Indoors, it’s equally charming. A comfortable lounge opens up into a formal dining room that overlooks the outdoor patio and a gazebo. Occasionally, a white-clad cook ventures out to the garden to bring in an herb or two. During the warmer months, the inn claims that 90 percent of the menu comes from local suppliers, and another bonus is the fact that it’s so close to town.
Situated about half a mile down the road from the Shaw’s Festival Theatre — you can see the theater on the horizon if you look closely— the inn offers breakfast, lunch, dinner and upscale bar snacks. The Canadian Automobile Association is in love with it — you can count the framed diamonds as you enter the dining room. And though that dining room is carefully decorated with traditional furniture, white table cloths and silencer pads and there’s a pianist during cocktail hour, the dress here can be informal. Niagara-on-the-Lake is, after all, a vacation destination. As for the menu, it features traditional favorites with a contemporary tweak or two.
An example: the Companion’s Vegetable Soup ($6) featured some floating baby zucchini. Very cute. My own gravlaks appetizer, $16 and an evening special, was a very vertical creation, layered with truffle oil goat cheese. The tower of goodies rested on greens. This colorful plate was garnished with red pepper puree and the whole thing was topped with yellow saffron vinaigrette. Quite an assemblage — difficult to attack, however.
I finally took a deep breath and my fork, flattening the whole construction. Poof! Then the food went down with extreme ease.

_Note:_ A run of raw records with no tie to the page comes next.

-- ==== Sys2Proof/Machine/Memory.lean ====
section
/-! DEFINITION. The memory image (10_state.md R29, 20_memory.md R50 to R62): 4096 bytes held as a sparse list of cells
in one canonical form, over the image that Reset writes before the ROM (font, then zeros). -/

namespace Sys2Proof.Machine

/-- The memory image. `font` is the machine's FONT table, fixed when it is built (R33, R254); `cells` lists, by
strictly rising address, the bytes that differ from `Memory.background`. -/
structure Memory where
  font  : Vector Byte 80
  cells : List Host.Cell
  deriving DecidableEq, Repr

/-- What an unlisted address reads as: the reset contents with no ROM (R37): FONT at 0x000 to 0x04F, zero above. -/
def Memory.background (font : Vector Byte 80) (a : Nat) : Byte :=
  if h : a < 80 then font[a] else 0

/-- The byte listed for an address. -/
def findCell (a : Nat) : List Host.Cell → Option Byte
  | [] => none
  | (k, b) :: rest => if a = k then some b else findCell a rest

/-- Lists a byte for an address, in place. -/
def putCell (a : Nat) (b : Byte) : List Host.Cell → List Host.Cell
  | [] => [(a, b)]
  | (k, c) :: rest =>
    if a < k then (a, b) :: (k, c) :: rest
    else if a = k then (a, b) :: rest
    else (k, c) :: putCell a b rest

/-- Unlists an address. -/
def dropCell (a : Nat) (cells : List Host.Cell) : List Host.Cell := cells.filter (fun c => c.1 != a)

/-- `MemRead(addr, 1)`: the byte at `addr mod 4096` (R52). -/
def Memory.read (m : Memory) (addr : Nat) : Byte :=
  (findCell (addr % memSize) m.cells).getD (Memory.background m.font (addr % memSize))

/-- `MemWrite(addr, 1, v)`: sets the byte at `addr mod 4096` (R53). Writing the background byte unlists the address. -/
def Memory.write (m : Memory) (addr : Nat) (v : Byte) : Memory :=
  if v = Memory.background m.font (addr % memSize) then { m with cells := dropCell (addr % memSize) m.cells }
  else { m with cells := putCell (addr % memSize) v m.cells }

/-- `MemRead(addr, n)`: n bytes in ascending order, each address reduced mod 4096 (R52, R62). -/
def Memory.readBytes (m : Memory) (addr : Nat) : Nat → List Byte
  | 0 => []
  | n + 1 => m.read addr :: m.readBytes (addr + 1) n

/-- `MemWrite(addr, n, v)`: the single-byte writes in ascending order (R53, R62). -/
def Memory.writeBytes (m : Memory) (addr : Nat) : List Byte → Memory
  | [] => m
  | b :: rest => (m.write addr b).writeBytes (addr + 1) rest

/-- The canonical form: addresses strictly rising and below 4096, no cell equal to the background. -/
abbrev Memory.wf (m : Memory) : Prop :=
  m.cells.Pairwise (fun p q => p.1 < q.1) ∧
    ∀ c ∈ m.cells, c.1 < memSize ∧ c.2 ≠ Memory.background m.font c.1

end Sys2Proof.Machine
end

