-- ==== Sys2Proof/Machine/State.lean ====
section
/-! DEFINITION. The machine's state (10_state.md R39), the fatal conditions and output events (60_exceptions.md), the
reasons a step can stop, and the state after reset (R37). -/

namespace Sys2Proof.Machine

/-- The fatal conditions of R210, each with the information it records. `fa` is the fetch address of the instruction
that raised it. -/
inductive Condition where
  /-- The fetched word matches no row of the opcode map (R211). The word stands for its hex text (R75). -/
  | unknownOpcode (op fa : Word)
  /-- 00EE with an empty call stack (R212). -/
  | stackUnderflow (fa : Word)
  /-- 2NNN with a full call stack, only under a numeric stack limit (R213). -/
  | stackOverflow (fa : Word)
  deriving DecidableEq, Repr

/-- The output events to the host (R232 to R236). -/
inductive Event where
  /-- The display sink's "clear all" (R234). -/
  | displayClear
  /-- The display sink's "set pixel (x,y) to on/off" (R234). -/
  | displaySet (x y : Nat) (value : Bool)
  /-- The audio sink's tone, its duration an exact number of seconds (R235). -/
  | playTone (seconds : Rat)
  /-- The fault report (R236). -/
  | fault (c : Condition)
  deriving DecidableEq, Repr

/-- The whole state. The fields down to `stackLimit` are the spec's (R39, and the build parameters of R254); the rest
are the model's own, for the loop of an Update and for the inputs and outputs of R14. -/
structure State where
  /-- V0 to VF (R20). -/
  v : Vector Byte 16
  /-- The address register I, a full 16 bits (R22). -/
  i : Word
  /-- The program counter (R23, R24). -/
  pc : Word
  /-- The call stack, top entry first (R28). -/
  stack : List Word
  /-- The memory image (R29). -/
  mem : Memory
  /-- The display surface: row y, column x; true is on (R30, R170). -/
  display : List (List Bool)
  /-- The delay timer DT (R31). -/
  dt : Byte
  /-- LEGACY_SHIFT (R32, R122). -/
  legacyShift : Bool
  /-- WRAP_EDGES (R32, R178). -/
  wrapEdges : Bool
  /-- CPU_HZ, ticks per second (R32). -/
  cpuHz : Nat
  /-- The instruction clock's carried remainder, in seconds (R34, R223). -/
  accCpu : Rat
  /-- The delay-timer clock's carried remainder, in seconds (R34, R223). -/
  accDelay : Rat
  /-- The halt status (R35). -/
  halted : Option Condition
  /-- DISPLAY_WIDTH (R8, R254). -/
  width : Nat
  /-- DISPLAY_HEIGHT (R8, R254). -/
  height : Nat
  /-- STACK_LIMIT (R8, R254). -/
  stackLimit : Option Nat
  /-- The model's own: how many Steps of the current Update are still to run (R225). -/
  dueSteps : Nat
  /-- The model's own: this Step's answers of "is key K currently held" (R107, R233). -/
  keysHeld : BitVec 16
  /-- The model's own: this Step's answers of "was key K newly pressed" (R107, R233). -/
  keysNew : BitVec 16
  /-- The model's own: this Step's free byte (R100, R153). -/
  rnd : Byte
  /-- The model's own: this Step's free choice among newly pressed keys (R193). -/
  keyPick : Nat
  /-- The model's own: how many times the environment has been asked for inputs. -/
  inputCount : Nat
  /-- The model's own: the output events, oldest first (R232). -/
  trace : List Event
  deriving DecidableEq, Repr

/-- Why a step stops. -/
inductive Fault where
  /-- Raised by `step` on a machine that a fatal condition has halted: "it has no successor state: the machine is
  stopped until reset" (40_step.md R106). No instruction raises it. Safe: nothing runs where the hardware runs nothing. -/
  | halted (c : Condition)
  deriving DecidableEq, Repr

/-- What has no meaning in the model. -/
inductive Refusal where
  /-- Answered by `exec` for an instruction that has no meaning yet. Safe. -/
  | notModelled (mnemonic : String)
  /-- Answered by `State.hostReset` and `State.hostUpdate` in the middle of an Update (R256, R105). Safe: outside the
  interface. -/
  | insideUpdate
  /-- Answered by `State.hostBuild` and `State.hostReset` for a surface with W or H < 1 (R8, 93_implementation_defined.md
  U14). Safe: outside the interface. -/
  | surfaceEmpty
  /-- Answered by `State.hostBuild` and `State.hostReset` for a stack limit of 0 (R8: none or a positive integer). Safe:
  outside the interface. -/
  | stackLimitZero
  /-- Answered by `State.hostReset` for a ROM of more than 3584 bytes (R252). Safe: outside the interface. -/
  | romTooLong
  /-- Answered by `State.hostReset` for CPU_HZ = 0 (R250 requires hz >= 1). Safe: outside the interface. -/
  | clockNotPositive
  /-- Answered by `State.hostUpdate` for a negative elapsed time (R225). Safe: outside the interface. -/
  | negativeDelta
  deriving DecidableEq, Repr

/-- Every pixel off (R37). -/
def blankDisplay (width height : Nat) : List (List Bool) := List.replicate height (List.replicate width false)

/-- The machine right after Reset (R37, R250) with an empty ROM: a program is put in by `State.hostReset` (log 2). The
values of V and the display (logs 4, 5), of the accumulators and the halt status (log 6) are the spec's own decisions;
those of the fields that are the model's own are DESIGN CHOICEs (logs 2, 14, 29). -/
def State.reset : State where
  v := Vector.replicate 16 0
  i := 0
  pc := 0x200
  stack := []
  mem := { font := defaultFont, cells := [] }
  display := blankDisplay defaultWidth defaultHeight
  dt := 0
  legacyShift := defaultLegacyShift
  wrapEdges := defaultWrapEdges
  cpuHz := defaultCpuHz
  accCpu := 0
  accDelay := 0
  halted := none
  width := defaultWidth
  height := defaultHeight
  stackLimit := defaultStackLimit
  dueSteps := 0
  keysHeld := 0
  keysNew := 0
  rnd := 0
  keyPick := 0
  inputCount := 0
  trace := []

end Sys2Proof.Machine
end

I chose an Ontario Saddle of Lamb ($33) entree. It was roasted to medium. (To be fair, the server, who sported an amazing resemblance to the second-grade teacher I still have nightmares about occasionally, had warned that rare was unavailable.) The meat was certainly tasty, no trace of mutton despite its long sojourn in the oven. With the lamb came braised greens and teeny-tiny skinned potatoes. Pleasant enough with nonthreatening flavor but not — how am I going to describe this? — memorable. That would just about describe most of the food we tasted. Some diners would describe it as “good honest food.”

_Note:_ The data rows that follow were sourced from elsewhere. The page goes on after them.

-- ==== Sys2Proof/Machine/Dispatch.lean ====
section
/-! DEFINITION. The dispatch of 40_step.md R103: one arm per row of the opcode map. -/

namespace Sys2Proof.Machine

/-- The execute phase of a Step, on the pre-advanced state (R100, R102). -/
def exec (i : Instr) (s : State) : Host.Outcome State Fault Refusal :=
  match i with
  | .cls => Sys2Proof.Machine.execCls s
  | .ret => Sys2Proof.Machine.execRet s
  | .jp nnn => Sys2Proof.Machine.execJp nnn s
  | .call nnn => Sys2Proof.Machine.execCall nnn s
  | .seImm x nn => Sys2Proof.Machine.execSeImm x nn s
  | .sneImm x nn => Sys2Proof.Machine.execSneImm x nn s
  | .seReg x y _ => Sys2Proof.Machine.execSeReg x y s
  | .ldImm x nn => Sys2Proof.Machine.execLdImm x nn s
  | .addImm x nn => Sys2Proof.Machine.execAddImm x nn s
  | .ldReg x y => Sys2Proof.Machine.execLdReg x y s
  | .orReg x y => Sys2Proof.Machine.execOrReg x y s
  | .andReg x y => Sys2Proof.Machine.execAndReg x y s
  | .xorReg x y => Sys2Proof.Machine.execXorReg x y s
  | .addReg x y => Sys2Proof.Machine.execAddReg x y s
  | .subReg x y => Sys2Proof.Machine.execSubReg x y s
  | .shr x y => Sys2Proof.Machine.execShr x y s
  | .subn x y => Sys2Proof.Machine.execSubn x y s
  | .shl x y => Sys2Proof.Machine.execShl x y s
  | .sneReg x y _ => Sys2Proof.Machine.execSneReg x y s
  | .ldI nnn => Sys2Proof.Machine.execLdI nnn s
  | .jpV0 nnn => Sys2Proof.Machine.execJpV0 nnn s
  | .rnd x nn => Sys2Proof.Machine.execRnd x nn s
  | .drw x y n => Sys2Proof.Machine.execDrw x y n s
  | .skp x => Sys2Proof.Machine.execSkp x s
  | .sknp x => Sys2Proof.Machine.execSknp x s
  | .ldVxDT x => Sys2Proof.Machine.execLdVxDT x s
  | .ldVxK x => Sys2Proof.Machine.execLdVxK x s
  | .ldDTVx x => Sys2Proof.Machine.execLdDTVx x s
  | .ldSTVx x => Sys2Proof.Machine.execLdSTVx x s
  | .addI x => Sys2Proof.Machine.execAddI x s
  | .ldF x => Sys2Proof.Machine.execLdF x s
  | .ldB x => Sys2Proof.Machine.execLdB x s
  | .ldMemVx x => Sys2Proof.Machine.execLdMemVx x s
  | .ldVxMem x => Sys2Proof.Machine.execLdVxMem x s

end Sys2Proof.Machine
end

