-- ==== Sys2Proof/Laws/Ops.lean ====
section
/-! SUPPORT. What the shared operations over registers, program counter, call stack and flags do, each said once. -/

namespace Sys2Proof.Machine

/-! ### Registers -/

/-- A read after a register write (R20). -/
theorem State.readV_setV (s : State) (x y : RegIdx) (b : Byte) :
    (s.setV x b).readV y = if y = x then b else s.readV y := by
  simp only [State.readV, State.setV, Vector.getElem_set, ← BitVec.toNat_inj, eq_comm]

@[simp] theorem State.readV_setV_same (s : State) (x : RegIdx) (b : Byte) : (s.setV x b).readV x = b := by
  simp [State.readV_setV]

theorem State.readV_setV_of_ne (s : State) {x y : RegIdx} (b : Byte) (h : y ≠ x) :
    (s.setV x b).readV y = s.readV y := by
  simp [State.readV_setV, h]

/-- Two states with the same register file read the same registers. -/
theorem State.readV_congr {s t : State} (h : t.v = s.v) (x : RegIdx) : t.readV x = s.readV x := by
  simp [State.readV, h]

@[simp] theorem State.readV_setI (s : State) (w : Word) (x : RegIdx) : (s.setI w).readV x = s.readV x := rfl
@[simp] theorem State.readV_setDt (s : State) (b : Byte) (x : RegIdx) : (s.setDt b).readV x = s.readV x := rfl
@[simp] theorem State.readV_setPc (s : State) (n : Nat) (x : RegIdx) : (s.setPc n).readV x = s.readV x := rfl
@[simp] theorem State.readV_setMem (s : State) (m : Memory) (x : RegIdx) : (s.setMem m).readV x = s.readV x := rfl
@[simp] theorem State.readV_setDisplay (s : State) (d : List (List Bool)) (x : RegIdx) :
    (s.setDisplay d).readV x = s.readV x := rfl
@[simp] theorem State.readV_emit (s : State) (es : List Event) (x : RegIdx) : (s.emit es).readV x = s.readV x := rfl
@[simp] theorem State.readV_raise (s : State) (c : Condition) (x : RegIdx) : (s.raise c).readV x = s.readV x := rfl

/-- What one register write does, as a frame. -/
theorem State.writesOnly_setV (s : State) (x : RegIdx) (b : Byte) : WritesOnly s (s.setV x b) x b :=
  ⟨by simp, fun _ h => State.readV_setV_of_ne s b h, rfl⟩

/-- What the two writes of R110 do: the result, computed from the registers with the flag in VF, lands last. -/
theorem State.writesResultAndFlag_flagThenResult (s : State) (x : RegIdx) (f : Byte) (result : State → Byte) :
    WritesResultAndFlag s (s.flagThenResult x f result) x (result (s.setV VF f)) f := by
  refine ⟨by simp [State.flagThenResult], fun h => ?_, fun r h1 h2 => ?_, rfl⟩
  · simp [State.flagThenResult, State.readV_setV, Ne.symm h]
  · simp [State.flagThenResult, State.readV_setV, h1, h2]

/-! ### Program counter -/

/-- Every write of `pc` keeps it in [0, 4095] (R24). -/
theorem State.setPc_toNat (s : State) (target : Nat) : (s.setPc target).pc.toNat = target % memSize := by
  have : target % memSize < 4096 := Nat.mod_lt _ (by decide)
  simp only [State.setPc_pc, BitVec.toNat_ofNat]
  omega

theorem State.setPc_inRange (s : State) (target : Nat) : (s.setPc target).pc.toNat < memSize := by
  rw [State.setPc_toNat]; exact Nat.mod_lt _ (by decide)

/-- The rewind undoes the pre-advance of an in-range `pc` (R193). -/
theorem State.rewind_preAdvance (s : State) (h : s.pc.toNat < memSize) : s.preAdvance.rewind.pc = s.pc := by
  apply BitVec.eq_of_toNat_eq
  simp only [State.rewind_eq, State.preAdvance_eq, State.setPc_toNat, BitVec.toNat_sub, memSize,
    show (2 : Word).toNat = 2 from rfl] at *
  omega

/-- After the pre-advance of an in-range `pc`, the recorded fetch address is the `pc` the Step began with (R103). -/
theorem State.fetchAddress_preAdvance (s : State) (h : s.pc.toNat < memSize) : s.preAdvance.fetchAddress = s.pc := by
  apply BitVec.eq_of_toNat_eq
  simp only [State.fetchAddress, State.preAdvance_eq, State.setPc_toNat, BitVec.toNat_ofNat, BitVec.toNat_sub,
    memSize, show (2 : Word).toNat = 2 from rfl] at *
  omega

/-- A skip writes `pc` alone, and only when its condition holds (R104, R138). -/
theorem State.skipIf_eq (s : State) (c : Bool) : s.skipIf c = if c then s.setPc (s.pc.toNat + 2) else s := by
  cases c <;> rfl

/-! ### Call stack -/

/-- Push fails exactly on a full bounded stack (R26). -/
theorem State.push_eq_none (s : State) (w : Word) : s.push w = none ↔ s.stackLimit = some s.stack.length := by
  unfold State.push; split <;> simp_all

/-- Push puts one entry on top and changes nothing else (R26). -/
theorem State.push_eq_some {s t : State} {w : Word} (h : s.push w = some t) :
    s.stackLimit ≠ some s.stack.length ∧ t = { s with stack := w :: s.stack } := by
  unfold State.push at h; split at h <;> simp_all

/-- Pop fails exactly on an empty stack (R27). -/
theorem State.pop_eq_none (s : State) : s.pop = none ↔ s.stack = [] := by
  unfold State.pop; split <;> simp_all

/-- Pop takes the top entry and changes nothing else (R27). -/
theorem State.pop_eq_some {s t : State} {w : Word} (h : s.pop = some (w, t)) :
    s.stack = w :: t.stack ∧ t = { s with stack := t.stack } := by
  unfold State.pop at h; split at h <;> simp_all
  obtain ⟨rfl, rfl⟩ := h; simp

/-! ### Register blocks -/

/-- Loading a block writes registers and nothing else (R156). -/
theorem State.loadRegs_frame (s : State) (n : Nat) : s.loadRegs n = { s with v := (s.loadRegs n).v } := by
  induction n with
  | zero => rfl
  | succ n ih =>
    rw [State.loadRegs, ih]; rfl

/-- The registers after loading the first n (R156). -/
theorem State.readV_loadRegs (s : State) {n : Nat} (hn : n ≤ 16) (r : RegIdx) :
    (s.loadRegs n).readV r = if r.toNat < n then s.mem.read (s.effectiveAddress r.toNat) else s.readV r := by
  induction n with
  | zero => simp [State.loadRegs]
  | succ n ih =>
    rw [State.loadRegs, State.readV_setV, ih (by omega)]
    have hr := r.isLt
    have : r = BitVec.ofNat 4 n ↔ r.toNat = n := by
      rw [← BitVec.toNat_inj, BitVec.toNat_ofNat]; omega
    simp only [this]
    by_cases h : r.toNat = n
    · simp [h]
    · have : r.toNat < n + 1 ↔ r.toNat < n := by omega
      simp only [h, if_false, this]

/-! ### Keys -/

/-- A code above 15 is never held (R196). -/
theorem State.keyHeld_of_ge (s : State) {code : Nat} (h : 16 ≤ code) : s.keyHeld code = false := by
  simp [State.keyHeld, BitVec.getLsbD_of_ge _ _ h]

theorem State.mem_newKeys (s : State) (k : Nat) : k ∈ s.newKeys ↔ k < 16 ∧ s.keysNew.getLsbD k = true := by
  simp [State.newKeys]

/-- FX0A takes a newly pressed key whenever there is one (R193). -/
theorem State.chosenKey_cases (s : State) :
    (s.chosenKey = none ∧ s.newKeys = []) ∨ ∃ k, s.chosenKey = some k ∧ k ∈ s.newKeys := by
  unfold State.chosenKey
  rcases h : s.newKeys with _ | ⟨a, rest⟩
  · left; simp
  · right
    have hlt : s.keyPick % (a :: rest).length < (a :: rest).length := Nat.mod_lt _ (by simp)
    exact ⟨(a :: rest)[s.keyPick % (a :: rest).length], List.getElem?_eq_getElem hlt, List.getElem_mem hlt⟩

/-! ### The start of a Step -/

/-- What is around the execute phase (R100): a due Step taken, inputs polled, `pc` pre-advanced, nothing else. -/
theorem State.beginStep_eq (s : State) : s.beginStep =
    { s with
      pc := BitVec.ofNat 16 ((s.pc.toNat + 2) % memSize), dueSteps := s.dueSteps - 1
      keysHeld := Config.keysHeld s.inputCount, keysNew := Config.keysNew s.inputCount
      rnd := Config.drawByte s.inputCount, keyPick := Config.keyPick s.inputCount
      inputCount := s.inputCount + 1 } := rfl

end Sys2Proof.Machine
end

Our other entree, also from the menu, was Lobster Ravioli ($28) served with dill butter. Rich, rich, rich — but why was that lobster so tough?
Desserts were exemplary, all baked in house, something you won’t doubt as soon as you taste them. Hurrah for Lemon Curd Pavlova ($9). More layering this time with meringue and fresh fruit — just tart enough to set off a large meal and just crunchy enough to be interesting. The Nougat and Caramel Tart sported milk chocolate and was touched up with a little fleur de sel. Dessert lovers will love this place. (Britain’s greatest contribution to the culinary hall of fame, Sticky Toffee Pudding, is on the menu, too.)
Riverbend serves its own wine from its 17-acre vineyard managed by Reif Estates; they are available by bottle or glass (starting at $6.50.) Other dinner entrees include Muscovy Duck, Lake Erie Pickerel accompanied by Fennel Orange Emulsion, and Grilled Chicken with Peach and Pecan Crust.
RIVERBEND INN & VINEYARD
Two and a half stars
WHERE: 16104 Niagara River Parkway, Niagara-on-the-Lake, Ont. (905-468-8866, 888-955-5553, www.riverbendinn.ca). Think of it as a Canadian version of Tara. This pillared white house overlooks its own vineyards and provides opportunity for both indoor and outdoor dining. Enter from John Street.
Credit Cards: American Express, MasterCard, Visa.
FAVORITE DISH: Lemon Curd Pavlova
NEEDS WORK: Lobster Ravioli
PRICE RANGE: Dinner entrees with vegetable start at $26 (Canadian).
SERVICE: Very good
HOURS: Seven days with breakfast, lunch, dinner and a lounge menu.
WHEELCHAIR ACCESS:
Stairs make access difficult.
PARKING: In the lot
RATINGS:Stars reflect the overall dining experience at the time of The News’ visit — including service, ambience, innovation and cost — with greatest weight given to quality of the food.